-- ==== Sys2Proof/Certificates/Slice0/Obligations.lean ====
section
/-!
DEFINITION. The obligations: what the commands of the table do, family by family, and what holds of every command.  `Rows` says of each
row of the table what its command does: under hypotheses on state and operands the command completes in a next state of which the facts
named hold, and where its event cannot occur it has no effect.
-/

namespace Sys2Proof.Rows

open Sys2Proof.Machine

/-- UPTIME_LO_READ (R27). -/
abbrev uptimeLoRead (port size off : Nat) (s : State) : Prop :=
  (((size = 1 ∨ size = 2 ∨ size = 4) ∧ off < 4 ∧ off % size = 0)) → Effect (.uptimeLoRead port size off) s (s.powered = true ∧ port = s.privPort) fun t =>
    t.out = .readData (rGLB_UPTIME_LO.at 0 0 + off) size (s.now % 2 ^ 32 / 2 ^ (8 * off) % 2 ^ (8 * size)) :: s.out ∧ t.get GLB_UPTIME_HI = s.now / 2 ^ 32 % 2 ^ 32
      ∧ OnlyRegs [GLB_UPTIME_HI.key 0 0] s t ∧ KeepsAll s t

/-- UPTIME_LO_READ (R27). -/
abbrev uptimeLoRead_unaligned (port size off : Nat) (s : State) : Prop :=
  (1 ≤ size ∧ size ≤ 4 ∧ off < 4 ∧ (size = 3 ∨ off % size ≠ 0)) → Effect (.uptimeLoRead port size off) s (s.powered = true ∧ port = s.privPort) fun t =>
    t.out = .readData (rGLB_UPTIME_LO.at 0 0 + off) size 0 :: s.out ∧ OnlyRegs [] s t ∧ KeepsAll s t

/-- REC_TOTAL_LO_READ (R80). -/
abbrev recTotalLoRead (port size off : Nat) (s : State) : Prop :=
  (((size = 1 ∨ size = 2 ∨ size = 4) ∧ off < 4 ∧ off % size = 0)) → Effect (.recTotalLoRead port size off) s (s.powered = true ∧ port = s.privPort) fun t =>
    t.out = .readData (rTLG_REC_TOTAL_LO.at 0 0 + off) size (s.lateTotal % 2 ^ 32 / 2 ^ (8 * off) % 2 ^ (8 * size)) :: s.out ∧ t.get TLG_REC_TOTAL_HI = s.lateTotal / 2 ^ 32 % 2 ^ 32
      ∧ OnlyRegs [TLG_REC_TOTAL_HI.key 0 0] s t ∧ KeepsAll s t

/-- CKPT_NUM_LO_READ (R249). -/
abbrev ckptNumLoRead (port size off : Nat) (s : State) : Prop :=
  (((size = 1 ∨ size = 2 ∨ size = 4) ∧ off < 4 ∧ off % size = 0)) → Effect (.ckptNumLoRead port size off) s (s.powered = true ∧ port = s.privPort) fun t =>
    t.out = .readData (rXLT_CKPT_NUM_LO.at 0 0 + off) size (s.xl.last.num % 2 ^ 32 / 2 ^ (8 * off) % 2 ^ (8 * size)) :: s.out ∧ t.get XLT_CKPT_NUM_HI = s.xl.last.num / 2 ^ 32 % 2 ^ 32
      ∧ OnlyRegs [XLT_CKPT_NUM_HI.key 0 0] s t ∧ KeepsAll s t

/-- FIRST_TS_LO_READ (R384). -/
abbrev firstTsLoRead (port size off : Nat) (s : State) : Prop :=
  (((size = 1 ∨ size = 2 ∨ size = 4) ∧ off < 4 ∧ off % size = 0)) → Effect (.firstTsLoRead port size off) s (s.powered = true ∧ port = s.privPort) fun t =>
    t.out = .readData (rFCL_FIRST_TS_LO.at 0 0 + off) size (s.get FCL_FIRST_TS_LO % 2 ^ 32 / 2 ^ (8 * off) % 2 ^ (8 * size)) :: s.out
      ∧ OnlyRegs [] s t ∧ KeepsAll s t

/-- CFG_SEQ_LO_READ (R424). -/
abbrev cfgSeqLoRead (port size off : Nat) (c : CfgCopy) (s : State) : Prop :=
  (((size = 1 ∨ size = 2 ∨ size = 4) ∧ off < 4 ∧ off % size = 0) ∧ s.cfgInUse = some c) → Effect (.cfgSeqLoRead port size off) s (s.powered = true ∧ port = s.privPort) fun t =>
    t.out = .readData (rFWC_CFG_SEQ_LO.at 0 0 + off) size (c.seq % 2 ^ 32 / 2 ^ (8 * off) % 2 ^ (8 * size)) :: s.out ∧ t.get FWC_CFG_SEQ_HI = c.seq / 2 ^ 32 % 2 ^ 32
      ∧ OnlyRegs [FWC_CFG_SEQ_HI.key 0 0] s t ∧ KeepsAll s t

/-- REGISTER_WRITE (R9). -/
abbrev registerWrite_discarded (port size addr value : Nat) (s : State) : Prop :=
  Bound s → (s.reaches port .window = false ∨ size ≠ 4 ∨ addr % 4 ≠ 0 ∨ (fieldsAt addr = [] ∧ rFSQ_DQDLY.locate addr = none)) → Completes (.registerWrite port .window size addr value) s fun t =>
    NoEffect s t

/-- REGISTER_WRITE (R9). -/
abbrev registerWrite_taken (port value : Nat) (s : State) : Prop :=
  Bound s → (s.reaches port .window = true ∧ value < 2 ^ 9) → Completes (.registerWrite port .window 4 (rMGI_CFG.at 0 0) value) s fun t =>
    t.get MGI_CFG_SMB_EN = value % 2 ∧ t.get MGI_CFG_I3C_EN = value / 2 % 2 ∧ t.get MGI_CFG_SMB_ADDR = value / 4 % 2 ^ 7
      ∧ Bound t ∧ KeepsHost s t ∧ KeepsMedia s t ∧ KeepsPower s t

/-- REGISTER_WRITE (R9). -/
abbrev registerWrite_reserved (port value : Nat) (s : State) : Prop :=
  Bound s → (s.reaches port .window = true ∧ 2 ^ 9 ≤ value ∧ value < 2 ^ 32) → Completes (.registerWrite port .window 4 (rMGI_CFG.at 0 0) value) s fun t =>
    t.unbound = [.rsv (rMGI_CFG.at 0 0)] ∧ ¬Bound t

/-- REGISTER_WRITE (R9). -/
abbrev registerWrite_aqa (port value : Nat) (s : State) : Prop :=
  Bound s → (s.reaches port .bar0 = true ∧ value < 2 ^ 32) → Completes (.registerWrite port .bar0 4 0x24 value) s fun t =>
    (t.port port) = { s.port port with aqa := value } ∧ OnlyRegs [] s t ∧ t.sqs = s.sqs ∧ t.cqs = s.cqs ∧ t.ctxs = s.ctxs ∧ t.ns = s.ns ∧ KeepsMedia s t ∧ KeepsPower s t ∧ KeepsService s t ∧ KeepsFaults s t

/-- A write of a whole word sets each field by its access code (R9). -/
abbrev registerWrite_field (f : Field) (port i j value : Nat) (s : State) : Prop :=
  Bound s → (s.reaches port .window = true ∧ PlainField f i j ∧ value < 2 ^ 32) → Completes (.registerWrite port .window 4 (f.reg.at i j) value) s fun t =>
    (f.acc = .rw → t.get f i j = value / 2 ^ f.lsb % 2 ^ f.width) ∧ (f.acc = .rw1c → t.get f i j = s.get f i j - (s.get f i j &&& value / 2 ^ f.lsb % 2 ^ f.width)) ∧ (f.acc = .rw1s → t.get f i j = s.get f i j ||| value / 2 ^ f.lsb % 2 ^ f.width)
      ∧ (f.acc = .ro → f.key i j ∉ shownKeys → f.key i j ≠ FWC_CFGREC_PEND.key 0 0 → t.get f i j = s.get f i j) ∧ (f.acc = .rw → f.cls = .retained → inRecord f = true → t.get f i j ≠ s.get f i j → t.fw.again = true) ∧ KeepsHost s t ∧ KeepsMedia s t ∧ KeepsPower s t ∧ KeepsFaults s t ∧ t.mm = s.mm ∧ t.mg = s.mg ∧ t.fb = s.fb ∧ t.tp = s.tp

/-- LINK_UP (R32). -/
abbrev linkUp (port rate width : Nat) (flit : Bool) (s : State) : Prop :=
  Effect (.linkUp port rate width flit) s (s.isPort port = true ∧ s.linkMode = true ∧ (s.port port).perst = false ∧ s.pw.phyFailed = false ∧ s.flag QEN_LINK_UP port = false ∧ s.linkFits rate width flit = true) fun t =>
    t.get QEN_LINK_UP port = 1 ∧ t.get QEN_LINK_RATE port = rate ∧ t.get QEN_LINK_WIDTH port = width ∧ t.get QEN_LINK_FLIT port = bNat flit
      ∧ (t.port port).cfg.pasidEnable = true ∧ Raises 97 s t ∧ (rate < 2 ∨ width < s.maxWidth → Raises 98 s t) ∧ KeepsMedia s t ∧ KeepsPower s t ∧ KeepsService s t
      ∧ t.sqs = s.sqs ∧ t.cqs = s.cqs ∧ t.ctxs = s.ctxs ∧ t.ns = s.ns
---*---
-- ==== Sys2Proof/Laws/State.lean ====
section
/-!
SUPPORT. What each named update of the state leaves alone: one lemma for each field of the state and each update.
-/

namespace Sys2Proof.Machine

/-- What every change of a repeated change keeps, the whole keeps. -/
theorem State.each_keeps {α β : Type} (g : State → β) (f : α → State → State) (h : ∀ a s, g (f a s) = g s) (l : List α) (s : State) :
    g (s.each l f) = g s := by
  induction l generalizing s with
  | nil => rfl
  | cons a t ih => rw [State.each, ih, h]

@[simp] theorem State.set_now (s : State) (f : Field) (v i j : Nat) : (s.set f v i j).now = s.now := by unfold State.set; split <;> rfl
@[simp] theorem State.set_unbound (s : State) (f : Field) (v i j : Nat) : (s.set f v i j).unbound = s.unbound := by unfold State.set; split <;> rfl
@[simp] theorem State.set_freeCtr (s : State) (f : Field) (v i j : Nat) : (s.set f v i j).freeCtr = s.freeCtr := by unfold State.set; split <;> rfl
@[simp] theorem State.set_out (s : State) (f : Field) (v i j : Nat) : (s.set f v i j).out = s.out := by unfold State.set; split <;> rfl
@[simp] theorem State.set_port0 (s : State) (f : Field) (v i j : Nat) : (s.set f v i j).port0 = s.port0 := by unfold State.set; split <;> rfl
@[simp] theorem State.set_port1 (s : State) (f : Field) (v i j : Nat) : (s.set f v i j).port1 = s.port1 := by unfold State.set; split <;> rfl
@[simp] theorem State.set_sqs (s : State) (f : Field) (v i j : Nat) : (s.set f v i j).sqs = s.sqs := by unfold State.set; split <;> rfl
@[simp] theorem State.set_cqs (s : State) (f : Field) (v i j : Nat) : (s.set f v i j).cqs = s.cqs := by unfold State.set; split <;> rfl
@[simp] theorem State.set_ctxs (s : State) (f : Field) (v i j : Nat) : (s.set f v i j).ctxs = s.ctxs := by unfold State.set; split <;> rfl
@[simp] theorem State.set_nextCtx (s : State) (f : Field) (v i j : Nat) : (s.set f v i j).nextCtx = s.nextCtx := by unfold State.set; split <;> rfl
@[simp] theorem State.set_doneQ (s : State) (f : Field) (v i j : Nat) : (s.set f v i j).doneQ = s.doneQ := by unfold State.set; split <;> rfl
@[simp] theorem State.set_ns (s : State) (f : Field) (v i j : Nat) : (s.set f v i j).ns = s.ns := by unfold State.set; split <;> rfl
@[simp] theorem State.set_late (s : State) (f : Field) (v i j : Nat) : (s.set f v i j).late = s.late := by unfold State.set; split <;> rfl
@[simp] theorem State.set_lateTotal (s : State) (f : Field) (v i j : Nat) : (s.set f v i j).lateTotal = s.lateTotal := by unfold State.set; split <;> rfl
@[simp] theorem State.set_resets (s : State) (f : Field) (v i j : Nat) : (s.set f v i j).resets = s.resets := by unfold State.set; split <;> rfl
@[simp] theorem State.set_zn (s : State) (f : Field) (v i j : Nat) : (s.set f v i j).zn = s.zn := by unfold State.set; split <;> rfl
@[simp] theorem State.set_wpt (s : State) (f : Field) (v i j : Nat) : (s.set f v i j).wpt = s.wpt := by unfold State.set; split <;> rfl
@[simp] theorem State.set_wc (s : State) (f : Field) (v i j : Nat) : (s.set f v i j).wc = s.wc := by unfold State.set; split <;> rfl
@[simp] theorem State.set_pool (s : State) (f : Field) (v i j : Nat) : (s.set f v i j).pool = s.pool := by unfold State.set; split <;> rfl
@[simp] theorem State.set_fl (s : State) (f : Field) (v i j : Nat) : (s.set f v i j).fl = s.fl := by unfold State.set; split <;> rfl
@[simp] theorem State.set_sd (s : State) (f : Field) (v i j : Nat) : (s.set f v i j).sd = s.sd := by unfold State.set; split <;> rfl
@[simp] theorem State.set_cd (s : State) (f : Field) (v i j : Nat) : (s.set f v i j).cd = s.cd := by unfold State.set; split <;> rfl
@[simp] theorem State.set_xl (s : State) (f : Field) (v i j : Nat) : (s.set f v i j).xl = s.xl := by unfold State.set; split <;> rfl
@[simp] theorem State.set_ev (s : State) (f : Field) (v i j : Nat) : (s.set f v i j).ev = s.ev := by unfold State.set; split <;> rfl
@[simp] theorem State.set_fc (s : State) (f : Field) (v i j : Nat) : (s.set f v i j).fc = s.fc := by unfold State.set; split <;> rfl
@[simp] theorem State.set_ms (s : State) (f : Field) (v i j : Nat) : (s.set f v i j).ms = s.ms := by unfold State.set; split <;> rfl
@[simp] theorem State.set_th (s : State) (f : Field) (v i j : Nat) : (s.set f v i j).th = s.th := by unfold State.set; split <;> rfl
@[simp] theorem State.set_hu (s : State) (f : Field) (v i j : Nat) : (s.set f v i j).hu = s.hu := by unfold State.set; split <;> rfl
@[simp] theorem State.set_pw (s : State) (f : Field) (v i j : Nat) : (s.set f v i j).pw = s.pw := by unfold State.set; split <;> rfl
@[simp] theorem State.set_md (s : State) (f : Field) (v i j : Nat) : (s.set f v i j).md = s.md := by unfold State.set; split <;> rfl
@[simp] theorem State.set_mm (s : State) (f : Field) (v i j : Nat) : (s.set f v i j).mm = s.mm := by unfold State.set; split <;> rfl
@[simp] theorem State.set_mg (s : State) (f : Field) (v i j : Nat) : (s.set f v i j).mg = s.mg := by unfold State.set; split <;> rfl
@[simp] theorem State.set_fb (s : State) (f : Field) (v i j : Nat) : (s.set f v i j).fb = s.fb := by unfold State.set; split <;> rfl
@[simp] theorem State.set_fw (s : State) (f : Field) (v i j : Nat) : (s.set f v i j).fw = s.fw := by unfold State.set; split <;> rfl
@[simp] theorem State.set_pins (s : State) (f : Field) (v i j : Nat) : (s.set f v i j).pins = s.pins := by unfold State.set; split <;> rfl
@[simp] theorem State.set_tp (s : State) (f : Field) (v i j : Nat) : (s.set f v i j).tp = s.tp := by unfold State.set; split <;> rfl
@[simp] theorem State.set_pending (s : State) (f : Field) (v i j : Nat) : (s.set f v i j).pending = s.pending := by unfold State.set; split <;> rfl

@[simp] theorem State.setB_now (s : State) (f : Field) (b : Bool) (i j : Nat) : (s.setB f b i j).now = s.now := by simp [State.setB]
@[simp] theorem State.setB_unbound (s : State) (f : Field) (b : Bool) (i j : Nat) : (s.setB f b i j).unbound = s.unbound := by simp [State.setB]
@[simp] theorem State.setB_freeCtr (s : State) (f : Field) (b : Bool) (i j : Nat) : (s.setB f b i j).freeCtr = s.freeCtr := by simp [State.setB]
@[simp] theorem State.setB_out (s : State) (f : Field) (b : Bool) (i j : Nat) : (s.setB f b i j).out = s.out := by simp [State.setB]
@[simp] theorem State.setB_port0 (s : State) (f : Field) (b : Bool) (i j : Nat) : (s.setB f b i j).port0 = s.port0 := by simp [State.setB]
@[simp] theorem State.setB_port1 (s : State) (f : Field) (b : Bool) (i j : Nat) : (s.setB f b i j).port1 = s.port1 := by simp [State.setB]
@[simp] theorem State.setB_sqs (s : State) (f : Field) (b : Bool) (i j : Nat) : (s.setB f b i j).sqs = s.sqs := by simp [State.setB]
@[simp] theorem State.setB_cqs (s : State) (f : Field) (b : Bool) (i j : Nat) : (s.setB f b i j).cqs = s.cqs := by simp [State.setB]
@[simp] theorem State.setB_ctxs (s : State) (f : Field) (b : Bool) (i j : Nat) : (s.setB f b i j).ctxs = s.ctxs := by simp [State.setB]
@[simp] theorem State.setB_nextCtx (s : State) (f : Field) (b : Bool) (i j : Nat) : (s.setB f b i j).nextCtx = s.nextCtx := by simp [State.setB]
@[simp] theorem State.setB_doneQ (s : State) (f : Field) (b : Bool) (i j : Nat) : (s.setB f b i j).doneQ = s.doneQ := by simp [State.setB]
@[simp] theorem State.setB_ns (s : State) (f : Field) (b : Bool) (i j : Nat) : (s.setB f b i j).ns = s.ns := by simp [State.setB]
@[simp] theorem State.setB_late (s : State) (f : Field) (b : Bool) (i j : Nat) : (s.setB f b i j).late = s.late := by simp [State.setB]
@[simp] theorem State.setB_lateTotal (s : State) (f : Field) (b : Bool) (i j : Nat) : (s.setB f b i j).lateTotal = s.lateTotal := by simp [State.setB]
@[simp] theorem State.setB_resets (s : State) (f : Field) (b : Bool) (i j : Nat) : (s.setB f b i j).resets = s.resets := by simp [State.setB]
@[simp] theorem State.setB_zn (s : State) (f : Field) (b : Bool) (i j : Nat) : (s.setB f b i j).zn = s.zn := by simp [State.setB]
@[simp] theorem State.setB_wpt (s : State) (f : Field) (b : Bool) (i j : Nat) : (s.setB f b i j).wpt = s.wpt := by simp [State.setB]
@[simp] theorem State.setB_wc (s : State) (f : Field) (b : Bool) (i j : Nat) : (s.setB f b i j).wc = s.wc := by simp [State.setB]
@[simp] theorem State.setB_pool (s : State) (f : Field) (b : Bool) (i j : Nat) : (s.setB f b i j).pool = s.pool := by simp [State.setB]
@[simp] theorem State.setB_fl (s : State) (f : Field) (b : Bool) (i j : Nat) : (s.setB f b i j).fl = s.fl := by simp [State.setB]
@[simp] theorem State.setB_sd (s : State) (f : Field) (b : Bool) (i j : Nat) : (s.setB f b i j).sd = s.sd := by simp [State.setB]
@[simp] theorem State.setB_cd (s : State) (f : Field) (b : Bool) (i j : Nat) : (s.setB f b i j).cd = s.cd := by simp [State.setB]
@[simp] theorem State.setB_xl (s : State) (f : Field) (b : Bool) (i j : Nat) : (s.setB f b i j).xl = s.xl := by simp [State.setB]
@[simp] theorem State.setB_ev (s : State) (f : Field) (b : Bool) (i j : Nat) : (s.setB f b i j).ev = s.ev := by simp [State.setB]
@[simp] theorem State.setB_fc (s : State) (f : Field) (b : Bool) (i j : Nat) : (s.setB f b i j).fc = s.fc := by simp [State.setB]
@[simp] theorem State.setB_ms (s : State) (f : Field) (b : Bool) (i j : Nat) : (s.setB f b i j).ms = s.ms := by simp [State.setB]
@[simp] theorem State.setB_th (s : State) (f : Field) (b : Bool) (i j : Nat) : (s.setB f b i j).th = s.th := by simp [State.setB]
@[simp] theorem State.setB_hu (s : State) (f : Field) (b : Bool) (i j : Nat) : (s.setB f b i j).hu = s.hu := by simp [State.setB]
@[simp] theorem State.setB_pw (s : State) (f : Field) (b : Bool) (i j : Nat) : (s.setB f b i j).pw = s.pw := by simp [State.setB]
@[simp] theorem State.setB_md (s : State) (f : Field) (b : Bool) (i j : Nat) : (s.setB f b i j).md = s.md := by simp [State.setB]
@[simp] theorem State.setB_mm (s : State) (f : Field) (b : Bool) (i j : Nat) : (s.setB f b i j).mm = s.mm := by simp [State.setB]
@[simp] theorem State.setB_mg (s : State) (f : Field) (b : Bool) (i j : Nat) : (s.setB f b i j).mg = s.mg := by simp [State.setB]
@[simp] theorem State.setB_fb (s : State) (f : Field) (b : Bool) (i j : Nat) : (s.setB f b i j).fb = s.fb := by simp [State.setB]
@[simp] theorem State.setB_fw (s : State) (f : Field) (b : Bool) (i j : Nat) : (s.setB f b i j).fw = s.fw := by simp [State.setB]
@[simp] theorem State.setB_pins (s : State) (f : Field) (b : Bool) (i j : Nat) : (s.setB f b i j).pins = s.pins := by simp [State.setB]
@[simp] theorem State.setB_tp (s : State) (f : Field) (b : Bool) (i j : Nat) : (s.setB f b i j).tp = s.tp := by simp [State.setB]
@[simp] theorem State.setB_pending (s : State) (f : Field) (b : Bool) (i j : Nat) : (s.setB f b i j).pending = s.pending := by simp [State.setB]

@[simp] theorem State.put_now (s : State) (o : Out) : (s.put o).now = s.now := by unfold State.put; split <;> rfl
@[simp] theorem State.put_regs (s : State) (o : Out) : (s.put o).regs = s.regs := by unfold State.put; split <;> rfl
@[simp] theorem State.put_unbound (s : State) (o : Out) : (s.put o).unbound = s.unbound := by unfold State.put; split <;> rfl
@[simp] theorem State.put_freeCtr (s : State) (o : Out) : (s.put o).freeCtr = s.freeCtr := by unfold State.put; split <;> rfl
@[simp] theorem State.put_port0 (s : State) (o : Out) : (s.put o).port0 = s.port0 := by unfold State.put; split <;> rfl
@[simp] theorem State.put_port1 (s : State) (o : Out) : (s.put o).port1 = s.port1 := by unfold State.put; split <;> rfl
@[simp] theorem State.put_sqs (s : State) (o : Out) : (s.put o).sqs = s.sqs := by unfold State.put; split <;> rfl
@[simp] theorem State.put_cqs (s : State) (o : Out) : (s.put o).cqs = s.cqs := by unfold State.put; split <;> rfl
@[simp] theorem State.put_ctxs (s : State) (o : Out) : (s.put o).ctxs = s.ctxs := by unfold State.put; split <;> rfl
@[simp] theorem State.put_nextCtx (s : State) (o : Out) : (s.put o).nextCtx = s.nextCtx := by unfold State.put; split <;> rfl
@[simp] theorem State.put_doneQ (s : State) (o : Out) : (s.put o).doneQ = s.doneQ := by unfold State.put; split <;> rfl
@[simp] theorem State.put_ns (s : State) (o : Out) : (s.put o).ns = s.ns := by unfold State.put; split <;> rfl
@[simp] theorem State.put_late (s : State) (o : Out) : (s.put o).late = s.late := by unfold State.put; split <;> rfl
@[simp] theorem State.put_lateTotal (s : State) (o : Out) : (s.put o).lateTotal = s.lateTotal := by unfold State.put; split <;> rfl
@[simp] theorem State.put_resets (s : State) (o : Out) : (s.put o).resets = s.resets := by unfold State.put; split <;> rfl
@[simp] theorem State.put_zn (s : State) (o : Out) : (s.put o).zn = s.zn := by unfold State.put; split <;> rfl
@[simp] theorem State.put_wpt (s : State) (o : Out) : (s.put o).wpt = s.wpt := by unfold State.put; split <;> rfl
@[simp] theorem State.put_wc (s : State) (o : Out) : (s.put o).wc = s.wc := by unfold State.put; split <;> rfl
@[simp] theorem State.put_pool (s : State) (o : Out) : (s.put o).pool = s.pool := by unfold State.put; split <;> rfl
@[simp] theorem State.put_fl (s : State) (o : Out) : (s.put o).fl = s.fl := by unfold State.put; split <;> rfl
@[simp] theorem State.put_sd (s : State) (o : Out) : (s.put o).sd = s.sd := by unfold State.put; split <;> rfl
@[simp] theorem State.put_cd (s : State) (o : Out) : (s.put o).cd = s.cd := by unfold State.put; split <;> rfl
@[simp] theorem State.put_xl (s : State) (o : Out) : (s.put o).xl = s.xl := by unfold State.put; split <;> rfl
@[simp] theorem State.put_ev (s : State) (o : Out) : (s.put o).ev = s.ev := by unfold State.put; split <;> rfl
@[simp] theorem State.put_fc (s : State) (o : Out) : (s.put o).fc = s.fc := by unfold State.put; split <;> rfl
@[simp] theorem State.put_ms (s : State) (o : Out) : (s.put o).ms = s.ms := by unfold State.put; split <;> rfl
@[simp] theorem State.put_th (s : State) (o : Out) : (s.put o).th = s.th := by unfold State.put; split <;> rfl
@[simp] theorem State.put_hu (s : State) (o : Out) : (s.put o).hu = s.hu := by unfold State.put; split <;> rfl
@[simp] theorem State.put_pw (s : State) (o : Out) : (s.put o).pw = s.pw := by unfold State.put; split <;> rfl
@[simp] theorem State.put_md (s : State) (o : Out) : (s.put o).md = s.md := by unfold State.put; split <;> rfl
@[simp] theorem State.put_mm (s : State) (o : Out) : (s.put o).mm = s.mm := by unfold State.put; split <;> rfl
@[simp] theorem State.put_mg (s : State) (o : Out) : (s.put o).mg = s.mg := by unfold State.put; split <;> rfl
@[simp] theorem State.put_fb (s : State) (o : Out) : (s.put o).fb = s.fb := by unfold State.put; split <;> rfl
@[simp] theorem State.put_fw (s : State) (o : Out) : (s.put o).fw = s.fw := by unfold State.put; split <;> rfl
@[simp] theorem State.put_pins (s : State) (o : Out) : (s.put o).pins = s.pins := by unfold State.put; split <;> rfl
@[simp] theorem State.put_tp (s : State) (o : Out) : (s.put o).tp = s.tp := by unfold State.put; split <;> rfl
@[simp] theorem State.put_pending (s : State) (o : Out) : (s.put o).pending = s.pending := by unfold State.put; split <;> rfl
---*---
- [Your task]: Extract the lines of the preceding material that run from the line with "s.fl := by unfold State.set; split <;> rfl" through the line with "s.mm := by unfold State.set; split <;> rfl", inclusive, reproducing them exactly and adding nothing.

- [Solution]:
@[simp] theorem State.set_fl (s : State) (f : Field) (v i j : Nat) : (s.set f v i j).fl = s.fl := by unfold State.set; split <;> rfl
@[simp] theorem State.set_sd (s : State) (f : Field) (v i j : Nat) : (s.set f v i j).sd = s.sd := by unfold State.set; split <;> rfl
@[simp] theorem State.set_cd (s : State) (f : Field) (v i j : Nat) : (s.set f v i j).cd = s.cd := by unfold State.set; split <;> rfl
@[simp] theorem State.set_xl (s : State) (f : Field) (v i j : Nat) : (s.set f v i j).xl = s.xl := by unfold State.set; split <;> rfl
@[simp] theorem State.set_ev (s : State) (f : Field) (v i j : Nat) : (s.set f v i j).ev = s.ev := by unfold State.set; split <;> rfl
@[simp] theorem State.set_fc (s : State) (f : Field) (v i j : Nat) : (s.set f v i j).fc = s.fc := by unfold State.set; split <;> rfl
@[simp] theorem State.set_ms (s : State) (f : Field) (v i j : Nat) : (s.set f v i j).ms = s.ms := by unfold State.set; split <;> rfl
@[simp] theorem State.set_th (s : State) (f : Field) (v i j : Nat) : (s.set f v i j).th = s.th := by unfold State.set; split <;> rfl
@[simp] theorem State.set_hu (s : State) (f : Field) (v i j : Nat) : (s.set f v i j).hu = s.hu := by unfold State.set; split <;> rfl
@[simp] theorem State.set_pw (s : State) (f : Field) (v i j : Nat) : (s.set f v i j).pw = s.pw := by unfold State.set; split <;> rfl
@[simp] theorem State.set_md (s : State) (f : Field) (v i j : Nat) : (s.set f v i j).md = s.md := by unfold State.set; split <;> rfl
@[simp] theorem State.set_mm (s : State) (f : Field) (v i j : Nat) : (s.set f v i j).mm = s.mm := by unfold State.set; split <;> rfl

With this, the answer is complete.